В покоях царевича было сыро и холодно. Но развести огонь в очаге нельзя было, потому что дым из трубы выбивало ветром. Ветер пронизывал стены, так что сквозняки ходили по комнате, пламя свечей колебалось, и капли воска на них застывали висячими длинными иглами.

Царевич ходил быстрыми шагами взад и вперед по комнате. Угловатая черная тень его мелькала по белым стенам, то сокращалась, то вытягивалась, упираясь в потолок, переламывалась.

Евфросинья, сидя с ногами в кресле и кутаясь в шубку, следила за ним глазами, молча. Лицо ее казалось равнодушным.
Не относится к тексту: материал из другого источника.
-- ==== Sys2Proof/Laws/Converters.lean ====
section
/-! SUPPORT. The rate converters: runs of consecutive frames, that every operation keeps a converter's frames in
order, and what an arrival, a house frame and a block end make of a converter. -/

namespace Sys2Proof.Machine

/-! ## Runs of frames -/

theorem framesFrom_nil (a : Nat) : framesFrom a [] := rfl

theorem framesFrom_cons (a : Nat) (x : Frame) (xs : List Frame) :
    framesFrom a (x :: xs) ↔ x.index = a ∧ framesFrom (a + 1) xs := by
  simp [framesFrom, List.range'_succ]

theorem framesFrom_append (a : Nat) (xs ys : List Frame) :
    framesFrom a (xs ++ ys) ↔ framesFrom a xs ∧ framesFrom (a + xs.length) ys := by
  induction xs generalizing a with
  | nil => simp [framesFrom_nil]
  | cons x xs ih =>
    rw [List.cons_append, framesFrom_cons, ih, framesFrom_cons, List.length_cons, and_assoc,
      Nat.add_assoc, Nat.add_comm 1]

theorem framesFrom_drop (a n : Nat) (xs : List Frame) (h : framesFrom a xs) (hn : n ≤ xs.length) :
    framesFrom (a + n) (xs.drop n) := by
  have hh := h
  rw [← List.take_append_drop n xs, framesFrom_append] at hh
  have hlen : (xs.take n).length = n := by rw [List.length_take]; omega
  rw [hlen] at hh
  exact hh.2

theorem framesFrom_getElem (a i : Nat) (xs : List Frame) (h : framesFrom a xs) (hi : i < xs.length) :
    xs[i].index = a + i := by
  have hd := framesFrom_drop a i xs h (by omega)
  rw [List.drop_eq_getElem_cons hi, framesFrom_cons] at hd
  exact hd.1

/-- The number of frames ahead of a position in a run. -/
theorem framesFrom_ahead (a n : Nat) (xs : List Frame) (h : framesFrom a xs) :
    (xs.countP fun f => decide (n < f.index)) = xs.length - (n + 1 - a) := by
  induction xs generalizing a with
  | nil => simp
  | cons x xs ih =>
    rw [framesFrom_cons] at h
    rw [List.countP_cons, ih (a + 1) h.2, h.1, List.length_cons]
    by_cases hn : n < a
    · rw [if_pos (by simpa using hn)]
      omega
    · rw [if_neg (by simpa using hn)]
      omega

/-- The frames of a run that a read position has passed are its first ones. -/
theorem framesFrom_passed (a w : Nat) (xs : List Frame) (h : framesFrom a xs) :
    xs.takeWhile (fun f => decide (f.index + 7 < w)) = xs.take (w - 7 - a) ∧
      xs.dropWhile (fun f => decide (f.index + 7 < w)) = xs.drop (w - 7 - a) := by
  induction xs generalizing a with
  | nil => simp
  | cons x xs ih =>
    rw [framesFrom_cons] at h
    by_cases hw : a + 7 < w
    · have hs : w - 7 - a = (w - 7 - (a + 1)) + 1 := by omega
      rw [List.takeWhile_cons, List.dropWhile_cons, h.1, if_pos (by simpa using hw),
        if_pos (by simpa using hw), hs, List.take_succ_cons, List.drop_succ_cons,
        (ih (a + 1) h.2).1, (ih (a + 1) h.2).2]
      exact ⟨rfl, rfl⟩
    · have hz : w - 7 - a = 0 := by omega
      rw [List.takeWhile_cons, List.dropWhile_cons, h.1, if_neg (by simpa using hw),
        if_neg (by simpa using hw), hz]
      exact ⟨rfl, rfl⟩

theorem lastN_length {α : Type} (n : Nat) (xs : List α) : (lastN n xs).length = min n xs.length := by
  simp only [lastN, List.length_drop]
  omega

theorem framesFrom_lastN (a n : Nat) (xs : List Frame) (h : framesFrom a xs) :
    framesFrom (a + (xs.length - n)) (lastN n xs) :=
  framesFrom_drop a (xs.length - n) xs h (by omega)

/-! ## The order of a converter's frames, in parts -/

/-- The parts of FramesOrdered that hold in every state of the tracker. -/
structure Converter.Shape (c : Converter) : Prop where
  fifo : c.fifo.length ≤ 256
  history : c.history.length ≤ 64
  used : c.used ≤ Config.ratioHigh
  room : c.history.length + c.fifo.length ≤ c.nextIndex
  frames : framesFrom (c.nextIndex - (c.history.length + c.fifo.length)) (c.history ++ c.fifo)

/-- The part of FramesOrdered that holds while the converter reads. -/
structure Converter.Reads (c : Converter) : Prop where
  least : c.slipWaits = true ∨ 16 ≤ c.fifo.length
  kept : 77 ≤ c.history.length + c.fifo.length
  place : wholeOf c.position + c.fifo.length = c.nextIndex + 7

theorem Converter.framesOrdered_iff (c : Converter) :
    c.FramesOrdered ↔ c.Shape ∧ (c.running = true → c.Reads) ∧
      (c.state = .acquire →
        c.history = [] ∧ ∀ n ∈ c.arrivals :: c.counts, min 256 n ≤ c.fifo.length) := by
  constructor
  · rintro ⟨h1, h2, h3, h4, h5, h6, h7⟩
    exact ⟨⟨h1, h2, h3, h4, h5⟩, fun hr => ⟨(h6 hr).1, (h6 hr).2.1, (h6 hr).2.2⟩, h7⟩
  · rintro ⟨⟨h1, h2, h3, h4, h5⟩, h6, h7⟩
    exact ⟨h1, h2, h3, h4, h5, fun hr => ⟨(h6 hr).least, (h6 hr).kept, (h6 hr).place⟩, h7⟩

theorem Converter.Shape.fifo_from {c : Converter} (h : c.Shape) :
    framesFrom (c.nextIndex - c.fifo.length) c.fifo := by
  have hf := h.frames
  rw [framesFrom_append] at hf
  have hr := h.room
  have e : c.nextIndex - (c.history.length + c.fifo.length) + c.history.length =
      c.nextIndex - c.fifo.length := by omega
  rw [e] at hf
  exact hf.2

/-- A converter that neither reads nor collects is in order where its shape is. -/
theorem Converter.ordered_of_shape {c : Converter} (h : c.Shape) (hr : c.running = false)
    (ha : c.state ≠ .acquire) : c.FramesOrdered :=
  (Converter.framesOrdered_iff c).mpr
    ⟨h, fun hh => (by rw [hr] at hh; cases hh), fun hh => absurd hh ha⟩

/-- A converter that reads is in order where its shape and its reading are. -/
theorem Converter.ordered_of_reads {c : Converter} (h : c.Shape) (hr : c.Reads)
    (ha : c.state ≠ .acquire) : c.FramesOrdered :=
  (Converter.framesOrdered_iff c).mpr ⟨h, fun _ => hr, fun hh => absurd hh ha⟩

theorem clampRatio_le (x : Int) : clampRatio x ≤ Config.ratioHigh := by
  simp only [clampRatio, Config.ratioHigh, Config.ratioLow]
  omega

theorem wholeOf_add (position frames : Nat) :
    wholeOf (position + frames * 2 ^ 28) = wholeOf position + frames :=
  Nat.add_mul_div_right _ _ (by decide)

theorem wholeOf_sub (position frames : Nat) (h : frames ≤ wholeOf position) :
    wholeOf (position - frames * 2 ^ 28) = wholeOf position - frames := by
  unfold wholeOf at *
  have hm : frames * 2 ^ 28 ≤ position := (Nat.le_div_iff_mul_le (by decide)).mp h
  have e : position = (position - frames * 2 ^ 28) + frames * 2 ^ 28 := by omega
  have hd : position / 2 ^ 28 = (position - frames * 2 ^ 28) / 2 ^ 28 + frames := by
    conv => lhs; rw [e]
    exact Nat.add_mul_div_right _ _ (by decide)
  omega

theorem wholeOf_advance (position used : Nat) (h : used ≤ Config.ratioHigh) :
    wholeOf position ≤ wholeOf (position + used) ∧ wholeOf (position + used) ≤ wholeOf position + 3 := by
  simp only [Config.ratioHigh] at h
  simp only [wholeOf]
  omega

/-! ## Slips -/

theorem Converter.slipped_shape {c : Converter} (h : c.Shape) : c.slipped.Shape := by
  unfold Converter.slipped
  split
  · exact ⟨h.fifo, h.history, clampRatio_le _, h.room, h.frames⟩
  · exact h

theorem Converter.slipped_reads {c : Converter} (h : c.Reads) : c.slipped.Reads := by
  unfold Converter.slipped
  split
  · exact ⟨h.least, h.kept, h.place⟩
  · exact h

theorem Converter.slipped_running (c : Converter) (h : c.running = true) :
    c.slipped.running = true := by
  unfold Converter.slipped
  split
  · rfl
  · exact h

theorem Converter.not_acquire_of_running (c : Converter) (h : c.running = true) :
    c.state ≠ .acquire := by
  intro he
  rw [Converter.running, he] at h
  cases h

/-- A DELETE slip of a full FIFO keeps the order, and leaves 192 frames. -/
theorem Converter.delete_keeps (c : Converter) (link : Fin 8) (h : c.Shape) (hr : c.Reads)
    (full : c.fifo.length = 256) :
    (c.delete link).1.Shape ∧ (c.delete link).1.Reads ∧ (c.delete link).1.fifo.length = 192 := by
  have hroom := h.room
  have hplace := hr.place
  have hfrom := h.fifo_from
  have hlen : (c.fifo.drop 64).length = 192 := by rw [List.length_drop]; omega
  have htake : (c.fifo.take 64).length = 64 := by rw [List.length_take]; omega
  have hmoved : Converter.Shape
      { c with
        history := c.fifo.take 64
        fifo := c.fifo.drop 64
        position := c.position + 64 * 2 ^ 28
        deletes := countSlip c.deletes } := by
    refine ⟨?_, ?_, h.used, ?_, ?_⟩
    · show (c.fifo.drop 64).length ≤ 256
      omega
    · show (c.fifo.take 64).length ≤ 64
      omega
    · show (c.fifo.take 64).length + (c.fifo.drop 64).length ≤ c.nextIndex
      omega
    · show framesFrom (c.nextIndex - ((c.fifo.take 64).length + (c.fifo.drop 64).length))
        (c.fifo.take 64 ++ c.fifo.drop 64)
      rw [List.take_append_drop, hlen, htake]
      rw [full] at hfrom
      exact hfrom
  have hreads : Converter.Reads
      { c with
        history := c.fifo.take 64
        fifo := c.fifo.drop 64
        position := c.position + 64 * 2 ^ 28
        deletes := countSlip c.deletes } := by
    refine ⟨?_, ?_, ?_⟩
    · refine Or.inr ?_
      show 16 ≤ (c.fifo.drop 64).length
      omega
    · show 77 ≤ (c.fifo.take 64).length + (c.fifo.drop 64).length
      omega
    · show wholeOf (c.position + 64 * 2 ^ 28) + (c.fifo.drop 64).length = c.nextIndex + 7
      rw [wholeOf_add]
      omega
  refine ⟨Converter.slipped_shape hmoved, Converter.slipped_reads hreads, ?_⟩
  show (Converter.slipped _).fifo.length = 192
  unfold Converter.slipped
  split <;> exact hlen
Только в углу рта что-то дрожало едва уловимою дрожью, да пальцы однообразным движением то расплетали, то скручивали оторванный от застежки на шубе золотой шнурок.

Все было так же, как полтора месяца назад, в тот день, когда получил он радостные вести.

Царевич, наконец, остановился перед ней и произнес глухо:

– Делать нечего, маменька! Собирайся-ка в путь.

Завтра к папе в Рим поедем. Кардинал мне тутошний сказывал, папа-де примет под свою протекцию…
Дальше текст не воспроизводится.